-- ==== Sys2Proof/Machine/Market.lean ====
section
/-! DEFINITION. The market requests, which the quotation store carries out: LIST, DELIST, TRADE, TRADE-BLOCK, QUOTE,
SET-STATE, FETCH, AMEND and DAY-ROLL (chapter 1). -/

namespace Sys2Proof.Machine

/-- Whether a state is one of the three listed states (R5, R8). -/
def isListed (s : SlotState) : Bool := s == .listed || s == .trading || s == .halted

/-! ## The directory (R5, R6) -/

/-- The order of symbols, letter by letter from the left (Conventions); the full stop's code is below every letter's. -/
def symbolLt : Text → Text → Bool
  | [], [] => false
  | [], _ :: _ => true
  | _ :: _, [] => false
  | a :: s, b :: t => if a = b then symbolLt s t else a.toNat < b.toNat

/-- A pair put at its place in the order (R5). -/
def insertSymbol (s : Text) (i : Slot) : List (Text × Slot) → List (Text × Slot)
  | [] => [(s, i)]
  | p :: l => if symbolLt s p.1 then (s, i) :: p :: l else p :: insertSymbol s i l

/-- The slot of the pair whose symbol is exactly equal (R6). -/
def lookup (d : Device) (s : Text) : Option Slot := (d.directory.find? (fun p => p.1 == s)).map (·.2)

/-! ## Changing a record and passing the change on (R7, R10) -/

/-- Write a changed record: its revision advances by one, which ends a reservation on the slot (R7, R9). -/
def writeRecord (i : Slot) (x : Record) (d : Device) : Device :=
  endReservationOn i (d.setSlot i { x with revision := x.revision + 1 })

/-- Mark each row of a list, in its order (R10, R26). -/
def markRows (l : List RowNo) (d : Device) : Device := forEach l markRow d

/-- Offer an entry, whatever comes of it (R10). -/
def offerEntry (b : EntryBody) (d : Device) : Device := (offer b d).1

/-- The revision word of a reply (R7). -/
def revisionData (d : Device) (i : Slot) : List Byte := wordBytes (d.slot i).revision.toNat

/-! ## LIST (R11) -/

/-- The record an accepted LIST writes. -/
def listedRecord (f : ListFields) : Record :=
  { Record.free with state := .listed, symbol := f.symbol, e := f.e, group := f.group, close := f.close }

def listInstrument (f : ListFields) (d : Device) : Device × Answer :=
  if (d.slot f.slot).state ≠ .free then (d, refuse .notFree)
  else if (lookup d f.symbol).isSome then (d, refuse .duplicate)
  else
    ((d.setSlot f.slot (listedRecord f)).setDirectory (insertSymbol f.symbol f.slot d.directory), accept [])

/-- LIST, kind 0x01 (R11). -/
def workList (body : List Byte) (d : Device) : Device × Answer := onFields (readList body) listInstrument d

/-! ## Trades (R12 to R16) -/

/-- The record after a trade: a regular one moves tick, last, high and low; either kind counts in volume and trade count
(R12, R14). -/
def tradedRecord (t : TradeItem) (x : Record) : Record :=
  let y :=
    if t.late then x
    else
      { x with
        tick := newTick x.last x.tick t.price, last := some t.price,
        high := some (match x.high with
          | some h => max h t.price
          | none => t.price),
        low := some (match x.low with
          | some l => min l t.price
          | none => t.price) }
  { y with
    volume := min (x.volume + t.shares) Config.maxVolume, tradeCount := min (x.tradeCount + 1) Config.maxTradeCount }

/-- The hand-offs of a trade (R15): the print, the rows, the page lines, and for a regular trade the watches. No rule lays
down an order among them; this one is the model's choice (log 12). -/
def tradeHandOffs (t : TradeItem) (d : Device) : Device :=
  let d1 := if t.onTape then offerEntry (.print t.slot t.price t.shares) d else d
  let d2 := markPages t.slot (markRows (d1.slot t.slot).boundRows d1)
  if t.late then d2 else evaluateWatches t.slot (some t.price) d2

/-- A trade on a TRADING slot (R12, R14, R15). -/
def applyTrade (t : TradeItem) (d : Device) : Device :=
  tradeHandOffs t (writeRecord t.slot (tradedRecord t (d.slot t.slot)) d)

def tradeOne (t : TradeItem) (d : Device) : Device × Answer :=
  if (d.slot t.slot).state ≠ .trading then (d, refuse .wrongState)
  else
    let d1 := applyTrade t d
    (d1, accept (revisionData d1 t.slot))

/-- TRADE, kind 0x03 (R12). -/
def workTrade (body : List Byte) (d : Device) : Device × Answer := onFields (readTrade body) tradeOne d

/-- Apply the items in frame order up to the first that its state check refuses; the count applied goes with the device,
and whether every item was applied (R16). -/
def applyItems : List TradeItem → Nat → Device → Device × Nat × Bool
  | [], n, d => (d, n, true)
  | t :: l, n, d =>
    if (d.slot t.slot).state ≠ .trading then (d, n, false) else applyItems l (n + 1) (applyTrade t d)

def tradeItemsInOrder (l : List TradeItem) (d : Device) : Device × Answer :=
  let r := applyItems l 0 d
  (r.1, ⟨if r.2.2 then .accepted else .wrongState, [byte r.2.1], none, false⟩)

/-- TRADE-BLOCK, kind 0x04 (R16); a refusal by a common check gives count 0 (R169). -/
def workTradeBlock (body : List Byte) (d : Device) : Device × Answer :=
  match readTradeBlock body with
  | .ok l => tradeItemsInOrder l d
  | .error s => (d, ⟨s, [0], none, false⟩)

/-! ## Quotes and trading state (R17, R18) -/

/-- The bound rows whose layout has a BID or an ASK field (R17). -/
def quotedRows (d : Device) (l : List RowNo) : List RowNo :=
  l.filter (fun r => (d.layout (d.row r).layout).any (fun f => f.kind == .bid || f.kind == .ask))

def quoteSlot (f : QuoteFields) (d : Device) : Device × Answer :=
  let x := d.slot f.slot
  if isListed x.state = false then (d, refuse .wrongState)
  else
    let d1 := writeRecord f.slot { x with bid := f.bid, ask := f.ask } d
    let d2 := markPages f.slot (markRows (quotedRows d1 x.boundRows) d1)
    (d2, accept (revisionData d2 f.slot))

/-- QUOTE, kind 0x05 (R17). -/
def workQuote (body : List Byte) (d : Device) : Device × Answer := onFields (readQuote body) quoteSlot d

/-- The state a SET-STATE gives, where R18 accepts it from the state held. -/
def stateAfter (w : StateWord) (s : SlotState) : Option SlotState :=
  match w, s with
  | .openWord, .listed => some .trading
  | .openWord, .halted => some .trading
  | .haltWord, .trading => some .halted
  | _, _ => none

def setState (f : Slot × StateWord) (d : Device) : Device × Answer :=
  let x := d.slot f.1
  match stateAfter f.2 x.state with
  | none => (d, refuse .wrongState)
  | some s =>
    let d1 := offerEntry (.state f.1 f.2) (writeRecord f.1 { x with state := s } d)
    let d2 := markPages f.1 (markRows x.boundRows d1)
    (d2, accept (revisionData d2 f.1))

/-- SET-STATE, kind 0x06, either action (R18). -/
def workSetState (body : List Byte) (d : Device) : Device × Answer := onFields (readSetState body) setState d

/-! ## DELIST (R19, R20) -/

/-- A row becomes unbound and is marked (R19, R105). -/
def unbindAndMark (r : RowNo) (d : Device) : Device := markRow r (d.modRow r (fun x => { x with binding := none }))

def delistSlot (i : Slot) (d : Device) : Device × Answer :=
  let x := d.slot i
  if isListed x.state = false then (d, refuse .wrongState)
  else
    let named := tapeNames d i
    let d1 := d.setDirectory (d.directory.filter (fun p => p.2 ≠ i))
    let d2 := writeRecord i { x with state := .delisting, boundRows := [] } d1
    let d3 := delistWatches i x.symbol (forEach x.boundRows unbindAndMark d2)
    if named then (d3, accept [slotStateCode .delisting]) else (freeSlot i d3, accept [slotStateCode .free])

/-- DELIST, kind 0x02 (R19). -/
def workDelist (body : List Byte) (d : Device) : Device × Answer := onFields (readSlot body) delistSlot d

/-! ## FETCH (R22) -/

/-- The FETCH record (section 10.4). -/
def fetchRecord (i : Slot) (x : Record) : List Byte :=
  wordBytes i.val ++ slotStateCode x.state :: symbolBytes x.symbol ++ byte x.e :: byte x.group.val ::
    (priceBytes (some x.close) ++ priceBytes x.last ++ priceBytes x.high ++ priceBytes x.low ++ priceBytes x.bid ++
      priceBytes x.ask ++ longBytes x.volume ++ wordBytes x.tradeCount ++ tickCode x.tick :: wordBytes x.revision.toNat ++
      byte x.boundRows.length :: x.boundRows.map (fun r => byte r.val))

/-- Reply with the record of a slot, and reserve it when asked (R8, R22). -/
def fetchSlot (i : Slot) (reserve : Bool) (d : Device) : Device × Answer :=
  if reserve ∧ isListed (d.slot i).state = false then (d, refuse .wrongState)
  else
    (if reserve then d.setChannel { d.channel with reservation := some i } else d,
     accept (fetchRecord i (d.slot i)))

def fetchTarget (f : FetchTarget × Bool) (d : Device) : Device × Answer :=
  match f.1 with
  | .slot i => fetchSlot i f.2 d
  | .symbol s =>
    match lookup d s with
    | some i => fetchSlot i f.2 d
    | none => (d, refuse .notListed)

/-- FETCH, kind 0x07 (R22). -/
def workFetch (body : List Byte) (d : Device) : Device × Answer := onFields (readFetch body) fetchTarget d

/-! ## AMEND (R23, R24) -/

/-- The condition of R2 on one record. -/
def recordOk (x : Record) : Bool :=
  (match x.last, x.high, x.low with
   | none, none, none => true
   | some p, some h, some l => l ≤ p && p ≤ h
   | _, _, _ => false) &&
    decide (x.volume ≤ Config.maxVolume)

/-- The record with the given fields in place of the held ones; the tick is recomputed when last has changed (R24). -/
def amendedRecord (f : AmendFields) (x : Record) : Record :=
  let last := f.last.getD x.last
  { x with
    last := last, high := f.high.getD x.high, low := f.low.getD x.low, volume := f.volume.getD x.volume,
    close := f.close.getD x.close,
    tick :=
      if last = x.last then x.tick
      else
        match last with
        | some p => newTick x.last x.tick p
        | none => .none }

/-- The hand-offs of an accepted AMEND (R24), in the same order, the model's choice (log 12). -/
def amendHandOffs (f : AmendFields) (before after : Record) (d : Device) : Device :=
  let d1 :=
    match f.print, after.last with
    | true, some p => offerEntry (.corr f.slot p) d
    | _, _ => d
  let d2 := markPages f.slot (markRows after.boundRows d1)
  if after.last ≠ before.last ∧ after.state = .trading then evaluateWatches f.slot after.last d2 else d2

/-- AMEND after the common checks: the reservation, then the record after the change (R23); the reservation ends in
every case (R9). -/
def amendSlot (f : AmendFields) (d : Device) : Device × Answer :=
  let x := d.slot f.slot
  let y := amendedRecord f x
  if d.channel.reservation ≠ some f.slot then (endReservation d, refuse .reservationLost)
  else if recordOk y = false then (endReservation d, refuse .badField)
  else
    let d1 := amendHandOffs f x y (writeRecord f.slot y (endReservation d))
    (d1, accept (revisionData d1 f.slot))

/-- AMEND, kind 0x08; a refusal by a common check ends the reservation as well (R9, R23). -/
def workAmend (body : List Byte) (d : Device) : Device × Answer :=
  match readAmend body with
  | .ok f => amendSlot f d
  | .error s => (endReservation d, refuse s)

/-! ## DAY-ROLL (R25) -/

/-- The record after the roll. -/
def rolledRecord (x : Record) : Record :=
  { x with
    state := .listed, close := x.last.getD x.close, last := none, high := none, low := none, bid := none, ask := none,
    volume := 0, tradeCount := 0, tick := .none }

/-- The slots in one of the three listed states, rising. -/
def listedSlots (d : Device) : List Slot := everySlot.filter (fun i => isListed (d.slot i).state)

/-- Roll one slot: its record, then its rows and page lines (R10, R25). -/
def rollSlot (i : Slot) (d : Device) : Device :=
  markPages i (markRows (d.slot i).boundRows (writeRecord i (rolledRecord (d.slot i)) d))

/-- Every watch of every terminal becomes ARMED (R156). -/
def rearmWatches (d : Device) : Device := d.setWatches (d.watches.map (fun w => { w with state := .armed }))

/-- Every listed slot is rolled, and the reply counts them (R25). -/
def dayRollStore (_ : Unit) (d : Device) : Device × Answer :=
  (rearmWatches (forEach (listedSlots d) rollSlot (endReservation d)), accept (wordBytes (listedSlots d).length))

/-- DAY-ROLL, kind 0x09 (R25). -/
def workDayRoll (body : List Byte) (d : Device) : Device × Answer := onFields (readNothing body) dayRollStore d

/-! ## The commands -/

/-- A command's effect on the device; the queue of waiting commands is not touched. -/
def onDevice (f : Device → Device) (s : State) : Host.Outcome State Fault Refusal :=
  .next { s with device := f s.device }

def execList (body : List Byte) (s : State) := onDevice (request kindList body (workList body)) s
def execDelist (body : List Byte) (s : State) := onDevice (request kindDelist body (workDelist body)) s
def execTrade (body : List Byte) (s : State) := onDevice (request kindTrade body (workTrade body)) s
def execTradeBlock (body : List Byte) (s : State) := onDevice (request kindTradeBlock body (workTradeBlock body)) s
def execQuote (body : List Byte) (s : State) := onDevice (request kindQuote body (workQuote body)) s

/-- Whether a SET-STATE frame carries the action of the other command: such a frame is not this command's. -/
def carriesAction (w : StateWord) (body : List Byte) : Bool :=
  match readSetState body with
  | .ok f => f.2 == w
  | .error _ => false

/-- SET-STATE OPEN; a frame that carries HALT is a SET_STATE_HALT and no event of this row (R18). -/
def execSetStateOpen (body : List Byte) (s : State) :=
  onDevice (fun d => if carriesAction .haltWord body then d else request kindSetState body (workSetState body) d) s

/-- SET-STATE HALT; a frame that carries OPEN is a SET_STATE_OPEN and no event of this row (R18). -/
def execSetStateHalt (body : List Byte) (s : State) :=
  onDevice (fun d => if carriesAction .openWord body then d else request kindSetState body (workSetState body) d) s

def execFetch (body : List Byte) (s : State) := onDevice (request kindFetch body (workFetch body)) s
def execAmend (body : List Byte) (s : State) := onDevice (request kindAmend body (workAmend body)) s
def execDayRoll (body : List Byte) (s : State) := onDevice (request kindDayRoll body (workDayRoll body)) s

end Sys2Proof.Machine
end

▬▬▬▬▬▬▬▬▬▬

● **AIM OF THE EXERCISE**: Please copy the lines in the records above between the one holding "not touched. -/" and the one holding "def execQuote (body", inclusive, exactly and with no other line.

● **EXERCISE RESPONSE**:
/-- A command's effect on the device; the queue of waiting commands is not touched. -/
def onDevice (f : Device → Device) (s : State) : Host.Outcome State Fault Refusal :=
  .next { s with device := f s.device }

def execList (body : List Byte) (s : State) := onDevice (request kindList body (workList body)) s
def execDelist (body : List Byte) (s : State) := onDevice (request kindDelist body (workDelist body)) s
def execTrade (body : List Byte) (s : State) := onDevice (request kindTrade body (workTrade body)) s
def execTradeBlock (body : List Byte) (s : State) := onDevice (request kindTradeBlock body (workTradeBlock body)) s
def execQuote (body : List Byte) (s : State) := onDevice (request kindQuote body (workQuote body)) s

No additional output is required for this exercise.